Range to output from the entries below: the line containing "own value. -/" through the line containing "itself included. -/". Set it down exactly, ends included, nothing else.

--- DATASET EXTRACT ---

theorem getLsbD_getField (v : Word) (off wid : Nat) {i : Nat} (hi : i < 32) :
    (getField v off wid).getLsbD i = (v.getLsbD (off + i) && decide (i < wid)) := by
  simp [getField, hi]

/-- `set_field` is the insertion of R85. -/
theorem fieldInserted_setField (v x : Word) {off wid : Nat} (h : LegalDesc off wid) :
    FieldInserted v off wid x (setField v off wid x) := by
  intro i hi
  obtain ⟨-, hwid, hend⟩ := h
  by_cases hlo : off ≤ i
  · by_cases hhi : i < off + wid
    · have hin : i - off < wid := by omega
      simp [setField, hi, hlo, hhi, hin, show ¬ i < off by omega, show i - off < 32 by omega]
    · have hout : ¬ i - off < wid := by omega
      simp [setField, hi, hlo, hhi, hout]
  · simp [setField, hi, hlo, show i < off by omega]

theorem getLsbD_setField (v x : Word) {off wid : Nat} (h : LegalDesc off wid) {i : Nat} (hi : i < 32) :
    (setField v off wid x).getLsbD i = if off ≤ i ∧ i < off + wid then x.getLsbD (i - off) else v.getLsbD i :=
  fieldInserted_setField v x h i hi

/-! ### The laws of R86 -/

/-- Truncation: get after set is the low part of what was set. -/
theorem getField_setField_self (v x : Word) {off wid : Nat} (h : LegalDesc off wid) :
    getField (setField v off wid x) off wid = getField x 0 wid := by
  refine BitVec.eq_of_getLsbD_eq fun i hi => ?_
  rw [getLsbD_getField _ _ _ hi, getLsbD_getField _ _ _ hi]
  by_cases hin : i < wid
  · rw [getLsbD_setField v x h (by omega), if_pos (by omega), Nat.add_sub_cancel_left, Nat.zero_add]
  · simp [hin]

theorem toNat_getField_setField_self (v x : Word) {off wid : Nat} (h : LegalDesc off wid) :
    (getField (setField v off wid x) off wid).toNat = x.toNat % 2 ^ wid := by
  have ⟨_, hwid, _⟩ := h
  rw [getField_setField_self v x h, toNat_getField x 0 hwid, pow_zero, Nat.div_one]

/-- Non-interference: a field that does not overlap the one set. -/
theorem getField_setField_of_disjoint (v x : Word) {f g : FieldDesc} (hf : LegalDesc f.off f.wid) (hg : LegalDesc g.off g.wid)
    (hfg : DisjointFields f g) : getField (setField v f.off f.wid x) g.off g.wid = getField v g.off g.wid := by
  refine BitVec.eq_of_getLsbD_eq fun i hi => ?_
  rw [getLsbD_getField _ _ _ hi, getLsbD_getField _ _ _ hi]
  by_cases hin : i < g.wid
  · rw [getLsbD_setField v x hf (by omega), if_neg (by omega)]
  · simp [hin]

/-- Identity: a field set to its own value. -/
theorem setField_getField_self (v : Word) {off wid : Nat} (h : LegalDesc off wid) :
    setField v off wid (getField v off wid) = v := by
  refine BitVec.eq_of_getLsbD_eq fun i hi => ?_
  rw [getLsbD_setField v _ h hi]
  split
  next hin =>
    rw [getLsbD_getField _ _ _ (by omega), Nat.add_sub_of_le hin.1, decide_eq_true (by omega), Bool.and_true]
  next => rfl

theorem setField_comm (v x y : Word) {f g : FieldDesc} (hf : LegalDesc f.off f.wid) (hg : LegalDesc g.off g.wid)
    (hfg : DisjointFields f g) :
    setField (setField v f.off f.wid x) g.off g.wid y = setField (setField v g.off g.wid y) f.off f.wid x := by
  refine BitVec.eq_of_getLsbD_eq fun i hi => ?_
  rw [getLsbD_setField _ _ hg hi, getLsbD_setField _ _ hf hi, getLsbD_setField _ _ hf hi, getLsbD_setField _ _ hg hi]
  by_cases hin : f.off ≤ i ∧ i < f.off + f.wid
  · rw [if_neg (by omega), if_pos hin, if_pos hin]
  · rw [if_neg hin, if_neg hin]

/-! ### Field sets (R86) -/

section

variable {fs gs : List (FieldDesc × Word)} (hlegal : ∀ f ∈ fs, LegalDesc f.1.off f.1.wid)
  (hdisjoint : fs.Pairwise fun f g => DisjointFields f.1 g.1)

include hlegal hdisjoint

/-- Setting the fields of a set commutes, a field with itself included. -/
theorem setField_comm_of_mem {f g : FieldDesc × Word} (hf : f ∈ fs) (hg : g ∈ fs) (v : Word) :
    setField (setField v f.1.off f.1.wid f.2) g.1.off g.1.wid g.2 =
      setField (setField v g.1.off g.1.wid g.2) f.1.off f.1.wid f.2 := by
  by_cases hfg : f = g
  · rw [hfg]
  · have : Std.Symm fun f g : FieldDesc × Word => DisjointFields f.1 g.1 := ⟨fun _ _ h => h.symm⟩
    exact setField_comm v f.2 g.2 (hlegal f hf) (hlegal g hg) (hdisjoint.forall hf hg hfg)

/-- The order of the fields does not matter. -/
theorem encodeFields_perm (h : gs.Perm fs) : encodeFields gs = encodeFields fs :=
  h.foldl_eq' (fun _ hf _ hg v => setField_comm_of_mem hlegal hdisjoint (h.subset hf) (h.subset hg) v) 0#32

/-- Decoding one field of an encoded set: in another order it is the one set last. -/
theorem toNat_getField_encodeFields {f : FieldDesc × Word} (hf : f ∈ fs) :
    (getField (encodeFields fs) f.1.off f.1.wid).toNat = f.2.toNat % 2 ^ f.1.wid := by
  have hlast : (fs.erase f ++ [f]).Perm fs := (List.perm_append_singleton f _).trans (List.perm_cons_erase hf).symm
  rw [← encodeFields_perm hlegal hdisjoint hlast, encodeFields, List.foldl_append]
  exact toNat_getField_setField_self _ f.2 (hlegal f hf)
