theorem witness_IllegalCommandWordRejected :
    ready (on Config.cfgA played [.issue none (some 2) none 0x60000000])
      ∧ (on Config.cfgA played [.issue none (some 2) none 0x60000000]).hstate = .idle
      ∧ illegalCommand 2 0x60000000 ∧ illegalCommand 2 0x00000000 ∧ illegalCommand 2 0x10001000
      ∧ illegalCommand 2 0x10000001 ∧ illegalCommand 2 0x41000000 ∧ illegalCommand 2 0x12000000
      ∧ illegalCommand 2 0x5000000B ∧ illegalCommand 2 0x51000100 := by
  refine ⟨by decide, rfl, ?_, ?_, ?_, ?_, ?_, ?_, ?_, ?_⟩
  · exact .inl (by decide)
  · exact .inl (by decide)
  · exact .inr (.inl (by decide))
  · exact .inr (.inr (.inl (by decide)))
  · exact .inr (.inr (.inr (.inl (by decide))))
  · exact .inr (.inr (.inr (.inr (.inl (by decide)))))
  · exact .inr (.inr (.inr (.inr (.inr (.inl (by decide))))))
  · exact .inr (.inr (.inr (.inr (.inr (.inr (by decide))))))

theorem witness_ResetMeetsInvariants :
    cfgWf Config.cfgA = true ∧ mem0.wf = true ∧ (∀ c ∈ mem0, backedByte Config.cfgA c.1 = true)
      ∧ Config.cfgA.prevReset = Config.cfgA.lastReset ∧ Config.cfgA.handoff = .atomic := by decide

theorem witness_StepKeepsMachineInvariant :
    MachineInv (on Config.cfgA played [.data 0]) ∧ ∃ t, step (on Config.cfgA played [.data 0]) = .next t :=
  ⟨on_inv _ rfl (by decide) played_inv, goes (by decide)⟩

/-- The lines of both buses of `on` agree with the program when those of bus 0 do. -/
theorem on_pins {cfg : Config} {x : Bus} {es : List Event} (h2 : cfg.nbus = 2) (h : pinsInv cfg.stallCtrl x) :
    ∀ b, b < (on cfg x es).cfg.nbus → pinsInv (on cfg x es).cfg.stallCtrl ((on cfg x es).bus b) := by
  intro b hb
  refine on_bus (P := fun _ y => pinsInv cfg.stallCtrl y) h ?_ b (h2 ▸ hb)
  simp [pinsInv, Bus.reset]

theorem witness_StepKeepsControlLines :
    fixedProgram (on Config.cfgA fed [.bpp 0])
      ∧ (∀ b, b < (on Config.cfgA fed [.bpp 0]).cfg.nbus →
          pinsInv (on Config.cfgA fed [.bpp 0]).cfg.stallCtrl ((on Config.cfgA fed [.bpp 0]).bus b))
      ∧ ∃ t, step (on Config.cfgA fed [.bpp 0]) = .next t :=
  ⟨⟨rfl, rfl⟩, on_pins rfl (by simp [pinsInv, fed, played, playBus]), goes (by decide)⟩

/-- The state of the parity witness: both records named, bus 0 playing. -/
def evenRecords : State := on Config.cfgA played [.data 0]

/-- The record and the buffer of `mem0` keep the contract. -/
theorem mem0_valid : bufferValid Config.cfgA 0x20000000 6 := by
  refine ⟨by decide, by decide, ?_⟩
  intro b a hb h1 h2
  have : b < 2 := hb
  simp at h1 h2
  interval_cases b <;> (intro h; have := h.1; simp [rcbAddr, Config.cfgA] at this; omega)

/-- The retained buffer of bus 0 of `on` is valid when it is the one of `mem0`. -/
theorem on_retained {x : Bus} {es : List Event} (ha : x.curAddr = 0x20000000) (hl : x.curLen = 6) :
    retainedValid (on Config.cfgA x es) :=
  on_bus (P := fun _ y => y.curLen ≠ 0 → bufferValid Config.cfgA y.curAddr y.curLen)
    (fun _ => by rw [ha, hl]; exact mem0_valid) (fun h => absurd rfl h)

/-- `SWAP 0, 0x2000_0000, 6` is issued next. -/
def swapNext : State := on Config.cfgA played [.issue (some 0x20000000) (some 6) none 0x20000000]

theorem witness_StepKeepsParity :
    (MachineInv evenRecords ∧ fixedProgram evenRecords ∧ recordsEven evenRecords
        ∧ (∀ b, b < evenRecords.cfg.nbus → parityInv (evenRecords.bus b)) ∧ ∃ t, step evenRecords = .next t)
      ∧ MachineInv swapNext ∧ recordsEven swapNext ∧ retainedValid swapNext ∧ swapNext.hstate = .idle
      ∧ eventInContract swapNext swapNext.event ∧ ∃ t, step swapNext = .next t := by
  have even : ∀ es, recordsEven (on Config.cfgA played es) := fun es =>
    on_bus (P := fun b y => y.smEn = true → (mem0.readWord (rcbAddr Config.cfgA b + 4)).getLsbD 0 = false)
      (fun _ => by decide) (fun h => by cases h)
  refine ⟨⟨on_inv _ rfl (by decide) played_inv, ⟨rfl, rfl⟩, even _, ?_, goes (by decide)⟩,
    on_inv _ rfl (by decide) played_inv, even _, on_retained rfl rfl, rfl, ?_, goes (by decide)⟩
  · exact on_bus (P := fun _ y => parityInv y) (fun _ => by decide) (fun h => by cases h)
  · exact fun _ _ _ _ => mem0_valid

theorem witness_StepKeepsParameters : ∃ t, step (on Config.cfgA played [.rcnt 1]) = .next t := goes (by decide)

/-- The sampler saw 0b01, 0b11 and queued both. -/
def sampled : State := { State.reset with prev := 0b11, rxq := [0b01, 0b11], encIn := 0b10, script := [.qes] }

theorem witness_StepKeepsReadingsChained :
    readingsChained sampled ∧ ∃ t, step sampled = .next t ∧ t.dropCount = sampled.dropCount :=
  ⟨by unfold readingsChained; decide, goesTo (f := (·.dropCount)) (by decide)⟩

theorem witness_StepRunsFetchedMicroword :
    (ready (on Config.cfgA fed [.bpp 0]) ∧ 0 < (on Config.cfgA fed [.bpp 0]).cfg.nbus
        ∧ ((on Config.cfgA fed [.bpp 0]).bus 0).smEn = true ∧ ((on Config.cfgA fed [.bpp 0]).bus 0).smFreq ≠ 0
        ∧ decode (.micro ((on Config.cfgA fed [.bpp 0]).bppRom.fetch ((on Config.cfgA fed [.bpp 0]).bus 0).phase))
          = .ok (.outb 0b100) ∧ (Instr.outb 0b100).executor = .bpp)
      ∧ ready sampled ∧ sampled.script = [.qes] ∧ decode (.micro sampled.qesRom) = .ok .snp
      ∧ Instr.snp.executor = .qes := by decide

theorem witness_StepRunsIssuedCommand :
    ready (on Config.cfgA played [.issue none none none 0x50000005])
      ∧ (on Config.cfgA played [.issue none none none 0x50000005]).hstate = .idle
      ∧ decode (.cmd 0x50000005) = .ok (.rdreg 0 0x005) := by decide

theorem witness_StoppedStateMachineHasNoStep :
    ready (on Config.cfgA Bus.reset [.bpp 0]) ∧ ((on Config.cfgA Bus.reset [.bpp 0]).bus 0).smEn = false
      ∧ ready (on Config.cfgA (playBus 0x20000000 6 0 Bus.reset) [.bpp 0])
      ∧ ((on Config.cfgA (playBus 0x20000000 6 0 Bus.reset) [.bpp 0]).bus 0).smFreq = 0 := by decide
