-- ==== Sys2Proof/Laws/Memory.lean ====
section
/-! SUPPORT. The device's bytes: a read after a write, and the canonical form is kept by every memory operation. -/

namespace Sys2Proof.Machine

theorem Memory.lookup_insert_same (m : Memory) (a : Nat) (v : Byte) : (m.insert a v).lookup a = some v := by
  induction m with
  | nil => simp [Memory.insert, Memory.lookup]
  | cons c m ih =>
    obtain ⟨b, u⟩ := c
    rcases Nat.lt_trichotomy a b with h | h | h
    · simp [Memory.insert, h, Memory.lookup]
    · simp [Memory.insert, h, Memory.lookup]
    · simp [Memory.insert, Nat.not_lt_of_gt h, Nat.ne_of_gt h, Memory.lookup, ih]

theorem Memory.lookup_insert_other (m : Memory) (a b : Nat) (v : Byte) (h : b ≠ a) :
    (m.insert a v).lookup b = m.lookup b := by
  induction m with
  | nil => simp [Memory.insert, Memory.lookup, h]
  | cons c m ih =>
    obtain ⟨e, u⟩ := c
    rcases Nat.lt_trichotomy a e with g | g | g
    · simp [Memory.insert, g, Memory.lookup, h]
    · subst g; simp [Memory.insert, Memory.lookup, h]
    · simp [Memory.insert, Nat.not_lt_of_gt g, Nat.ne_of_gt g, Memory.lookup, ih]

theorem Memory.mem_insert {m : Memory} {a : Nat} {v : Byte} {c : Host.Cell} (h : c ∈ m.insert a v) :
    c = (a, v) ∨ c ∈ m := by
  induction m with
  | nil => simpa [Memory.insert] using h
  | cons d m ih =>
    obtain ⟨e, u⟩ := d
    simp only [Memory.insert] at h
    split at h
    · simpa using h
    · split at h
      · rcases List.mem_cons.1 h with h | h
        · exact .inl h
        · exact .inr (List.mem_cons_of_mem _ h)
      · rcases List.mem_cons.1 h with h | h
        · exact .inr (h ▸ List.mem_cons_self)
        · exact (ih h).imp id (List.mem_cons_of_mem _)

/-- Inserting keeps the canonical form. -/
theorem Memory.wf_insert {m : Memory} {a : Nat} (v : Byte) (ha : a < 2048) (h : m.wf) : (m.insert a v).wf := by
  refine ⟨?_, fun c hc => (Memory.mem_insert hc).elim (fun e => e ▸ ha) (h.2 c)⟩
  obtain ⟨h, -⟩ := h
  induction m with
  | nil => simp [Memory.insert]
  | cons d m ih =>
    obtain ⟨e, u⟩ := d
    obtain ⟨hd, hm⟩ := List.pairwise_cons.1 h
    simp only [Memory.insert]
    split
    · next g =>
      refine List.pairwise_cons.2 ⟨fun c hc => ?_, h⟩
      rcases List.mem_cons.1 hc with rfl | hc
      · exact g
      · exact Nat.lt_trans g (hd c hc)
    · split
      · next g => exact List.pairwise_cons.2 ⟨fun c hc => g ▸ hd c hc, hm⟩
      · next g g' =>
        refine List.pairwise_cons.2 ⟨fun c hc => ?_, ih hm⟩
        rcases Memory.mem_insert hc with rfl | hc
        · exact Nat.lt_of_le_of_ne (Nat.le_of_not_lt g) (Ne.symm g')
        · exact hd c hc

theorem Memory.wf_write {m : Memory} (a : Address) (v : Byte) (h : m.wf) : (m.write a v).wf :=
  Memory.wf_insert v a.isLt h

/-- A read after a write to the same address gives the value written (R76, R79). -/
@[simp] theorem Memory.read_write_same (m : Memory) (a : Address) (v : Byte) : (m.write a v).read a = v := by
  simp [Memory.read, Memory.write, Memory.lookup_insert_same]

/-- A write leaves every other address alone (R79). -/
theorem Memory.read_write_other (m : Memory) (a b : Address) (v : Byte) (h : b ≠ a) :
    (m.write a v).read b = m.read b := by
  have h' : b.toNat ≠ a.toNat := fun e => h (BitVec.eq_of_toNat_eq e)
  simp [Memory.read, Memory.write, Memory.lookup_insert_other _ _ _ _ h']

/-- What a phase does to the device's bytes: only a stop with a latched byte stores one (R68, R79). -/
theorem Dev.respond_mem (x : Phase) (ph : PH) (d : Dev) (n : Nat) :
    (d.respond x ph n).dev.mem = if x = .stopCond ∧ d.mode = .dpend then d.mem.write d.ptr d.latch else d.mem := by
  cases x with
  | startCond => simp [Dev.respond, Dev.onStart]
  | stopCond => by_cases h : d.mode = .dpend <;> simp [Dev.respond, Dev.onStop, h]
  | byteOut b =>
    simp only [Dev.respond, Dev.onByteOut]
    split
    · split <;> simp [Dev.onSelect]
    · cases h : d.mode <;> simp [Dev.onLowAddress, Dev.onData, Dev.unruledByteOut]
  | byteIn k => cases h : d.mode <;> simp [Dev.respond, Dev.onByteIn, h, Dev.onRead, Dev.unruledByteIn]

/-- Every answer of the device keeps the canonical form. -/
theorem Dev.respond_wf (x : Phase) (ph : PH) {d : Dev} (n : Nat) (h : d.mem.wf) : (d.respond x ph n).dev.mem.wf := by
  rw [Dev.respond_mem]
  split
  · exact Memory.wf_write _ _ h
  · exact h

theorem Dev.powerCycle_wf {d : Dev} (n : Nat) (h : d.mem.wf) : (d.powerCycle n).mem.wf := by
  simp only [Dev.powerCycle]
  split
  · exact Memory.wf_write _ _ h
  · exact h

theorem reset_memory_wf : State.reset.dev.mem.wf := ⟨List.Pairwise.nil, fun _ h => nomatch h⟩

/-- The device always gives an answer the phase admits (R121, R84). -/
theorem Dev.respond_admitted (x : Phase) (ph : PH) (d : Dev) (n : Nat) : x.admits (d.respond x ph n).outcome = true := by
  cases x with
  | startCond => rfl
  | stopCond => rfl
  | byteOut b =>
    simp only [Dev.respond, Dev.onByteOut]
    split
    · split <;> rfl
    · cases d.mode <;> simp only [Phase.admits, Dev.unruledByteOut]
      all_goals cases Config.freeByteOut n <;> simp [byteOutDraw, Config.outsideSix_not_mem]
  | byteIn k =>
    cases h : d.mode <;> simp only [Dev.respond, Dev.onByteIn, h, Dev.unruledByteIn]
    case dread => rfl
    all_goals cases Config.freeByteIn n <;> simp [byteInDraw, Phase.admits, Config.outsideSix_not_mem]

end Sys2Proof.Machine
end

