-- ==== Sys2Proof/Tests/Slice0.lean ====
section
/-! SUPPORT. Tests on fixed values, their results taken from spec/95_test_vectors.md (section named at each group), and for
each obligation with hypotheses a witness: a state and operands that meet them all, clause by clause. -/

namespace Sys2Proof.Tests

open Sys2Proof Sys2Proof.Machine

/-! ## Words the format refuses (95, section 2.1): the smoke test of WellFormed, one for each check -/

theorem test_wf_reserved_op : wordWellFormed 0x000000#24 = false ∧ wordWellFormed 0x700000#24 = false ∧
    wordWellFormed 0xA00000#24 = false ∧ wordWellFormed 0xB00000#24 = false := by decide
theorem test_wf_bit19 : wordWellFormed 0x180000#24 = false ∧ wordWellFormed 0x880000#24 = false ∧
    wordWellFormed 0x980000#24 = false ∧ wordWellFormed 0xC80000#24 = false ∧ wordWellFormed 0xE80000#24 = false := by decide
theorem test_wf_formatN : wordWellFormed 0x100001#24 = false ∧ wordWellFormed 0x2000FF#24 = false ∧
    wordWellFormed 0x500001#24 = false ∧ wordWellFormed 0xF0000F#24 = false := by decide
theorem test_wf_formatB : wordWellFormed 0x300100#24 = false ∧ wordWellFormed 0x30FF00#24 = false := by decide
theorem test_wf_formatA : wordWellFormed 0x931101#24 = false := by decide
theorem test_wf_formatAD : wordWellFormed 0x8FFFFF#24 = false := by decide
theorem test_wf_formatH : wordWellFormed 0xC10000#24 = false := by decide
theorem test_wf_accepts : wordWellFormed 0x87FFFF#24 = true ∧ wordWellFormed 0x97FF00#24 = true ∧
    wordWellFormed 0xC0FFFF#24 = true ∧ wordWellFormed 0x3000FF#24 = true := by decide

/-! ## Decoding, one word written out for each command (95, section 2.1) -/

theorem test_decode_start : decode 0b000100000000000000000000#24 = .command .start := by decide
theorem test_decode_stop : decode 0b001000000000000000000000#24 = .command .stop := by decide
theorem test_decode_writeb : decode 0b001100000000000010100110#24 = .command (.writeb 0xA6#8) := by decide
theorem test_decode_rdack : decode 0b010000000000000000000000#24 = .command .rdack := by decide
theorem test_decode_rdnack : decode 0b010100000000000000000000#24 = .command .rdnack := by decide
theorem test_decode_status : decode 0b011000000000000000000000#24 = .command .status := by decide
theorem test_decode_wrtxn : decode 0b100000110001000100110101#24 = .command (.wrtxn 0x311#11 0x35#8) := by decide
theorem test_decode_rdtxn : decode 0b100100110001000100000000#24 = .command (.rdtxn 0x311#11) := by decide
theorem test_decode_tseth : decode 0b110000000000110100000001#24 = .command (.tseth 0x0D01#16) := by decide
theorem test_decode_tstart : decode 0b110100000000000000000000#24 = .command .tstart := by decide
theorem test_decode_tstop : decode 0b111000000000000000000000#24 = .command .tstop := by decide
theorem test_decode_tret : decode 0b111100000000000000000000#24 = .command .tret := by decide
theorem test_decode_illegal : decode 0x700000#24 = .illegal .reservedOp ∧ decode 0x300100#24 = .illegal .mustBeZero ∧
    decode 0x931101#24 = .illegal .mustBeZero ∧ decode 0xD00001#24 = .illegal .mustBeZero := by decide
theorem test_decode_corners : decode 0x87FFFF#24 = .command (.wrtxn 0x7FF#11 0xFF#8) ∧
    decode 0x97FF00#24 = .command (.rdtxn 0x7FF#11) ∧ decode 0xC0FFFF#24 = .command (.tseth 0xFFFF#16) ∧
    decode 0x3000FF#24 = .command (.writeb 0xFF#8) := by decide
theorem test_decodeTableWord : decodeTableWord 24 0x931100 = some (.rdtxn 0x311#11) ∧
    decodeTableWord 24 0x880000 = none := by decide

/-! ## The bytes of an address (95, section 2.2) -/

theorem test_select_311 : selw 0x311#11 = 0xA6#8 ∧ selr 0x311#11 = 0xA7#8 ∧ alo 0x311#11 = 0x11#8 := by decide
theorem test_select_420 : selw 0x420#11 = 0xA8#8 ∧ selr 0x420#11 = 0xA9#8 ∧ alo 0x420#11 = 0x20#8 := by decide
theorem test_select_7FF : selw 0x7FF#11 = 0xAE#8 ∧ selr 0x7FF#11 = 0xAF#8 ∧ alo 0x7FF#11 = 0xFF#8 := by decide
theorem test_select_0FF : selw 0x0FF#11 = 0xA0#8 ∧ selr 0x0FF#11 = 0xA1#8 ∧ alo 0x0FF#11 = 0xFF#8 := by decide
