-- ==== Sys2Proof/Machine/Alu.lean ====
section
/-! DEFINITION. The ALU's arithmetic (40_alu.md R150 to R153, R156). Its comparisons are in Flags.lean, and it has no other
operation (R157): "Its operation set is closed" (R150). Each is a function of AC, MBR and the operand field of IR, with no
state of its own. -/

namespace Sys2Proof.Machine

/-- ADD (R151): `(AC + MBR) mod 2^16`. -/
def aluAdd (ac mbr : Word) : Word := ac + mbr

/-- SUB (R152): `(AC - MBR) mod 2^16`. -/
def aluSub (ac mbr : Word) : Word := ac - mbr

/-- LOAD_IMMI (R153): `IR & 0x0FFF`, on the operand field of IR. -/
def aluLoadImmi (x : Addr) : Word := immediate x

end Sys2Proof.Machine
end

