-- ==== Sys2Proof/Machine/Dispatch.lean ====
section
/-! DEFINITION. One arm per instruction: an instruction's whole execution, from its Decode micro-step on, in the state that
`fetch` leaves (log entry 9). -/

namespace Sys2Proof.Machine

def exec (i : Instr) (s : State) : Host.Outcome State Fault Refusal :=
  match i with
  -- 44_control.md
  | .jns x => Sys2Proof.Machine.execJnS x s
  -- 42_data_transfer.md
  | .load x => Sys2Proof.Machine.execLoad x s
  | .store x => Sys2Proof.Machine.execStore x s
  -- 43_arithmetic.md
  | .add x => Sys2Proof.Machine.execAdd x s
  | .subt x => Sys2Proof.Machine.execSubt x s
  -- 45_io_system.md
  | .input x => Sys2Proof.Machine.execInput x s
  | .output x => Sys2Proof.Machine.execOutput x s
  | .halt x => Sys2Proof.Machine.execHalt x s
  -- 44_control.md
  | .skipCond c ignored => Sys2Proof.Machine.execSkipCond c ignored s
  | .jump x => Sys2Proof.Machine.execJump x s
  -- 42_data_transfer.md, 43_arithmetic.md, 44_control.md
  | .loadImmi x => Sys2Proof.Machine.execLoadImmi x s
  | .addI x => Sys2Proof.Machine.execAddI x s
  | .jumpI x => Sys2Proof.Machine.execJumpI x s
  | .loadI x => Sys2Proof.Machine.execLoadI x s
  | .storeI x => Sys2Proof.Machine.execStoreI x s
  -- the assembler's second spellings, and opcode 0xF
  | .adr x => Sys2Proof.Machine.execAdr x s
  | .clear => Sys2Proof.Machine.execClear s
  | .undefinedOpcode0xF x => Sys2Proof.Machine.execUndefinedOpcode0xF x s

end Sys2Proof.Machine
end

---

▶ _RESPONSE AREA_:
/-- Identity: a field set to its own value. -/
theorem setField_getField_self (v : Word) {off wid : Nat} (h : LegalDesc off wid) :
    setField v off wid (getField v off wid) = v := by
  refine BitVec.eq_of_getLsbD_eq fun i hi => ?_
  rw [getLsbD_setField v _ h hi]
  split
  next hin =>
    rw [getLsbD_getField _ _ _ (by omega), Nat.add_sub_of_le hin.1, decide_eq_true (by omega), Bool.and_true]
  next => rfl

theorem setField_comm (v x y : Word) {f g : FieldDesc} (hf : LegalDesc f.off f.wid) (hg : LegalDesc g.off g.wid)
    (hfg : DisjointFields f g) :
    setField (setField v f.off f.wid x) g.off g.wid y = setField (setField v g.off g.wid y) f.off f.wid x := by
  refine BitVec.eq_of_getLsbD_eq fun i hi => ?_
  rw [getLsbD_setField _ _ hg hi, getLsbD_setField _ _ hf hi, getLsbD_setField _ _ hf hi, getLsbD_setField _ _ hg hi]
  by_cases hin : f.off ≤ i ∧ i < f.off + f.wid
  · rw [if_neg (by omega), if_pos hin, if_pos hin]
  · rw [if_neg hin, if_neg hin]

/-! ### Field sets (R86) -/

section

variable {fs gs : List (FieldDesc × Word)} (hlegal : ∀ f ∈ fs, LegalDesc f.1.off f.1.wid)
  (hdisjoint : fs.Pairwise fun f g => DisjointFields f.1 g.1)

include hlegal hdisjoint

/-- Setting the fields of a set commutes, a field with itself included. -/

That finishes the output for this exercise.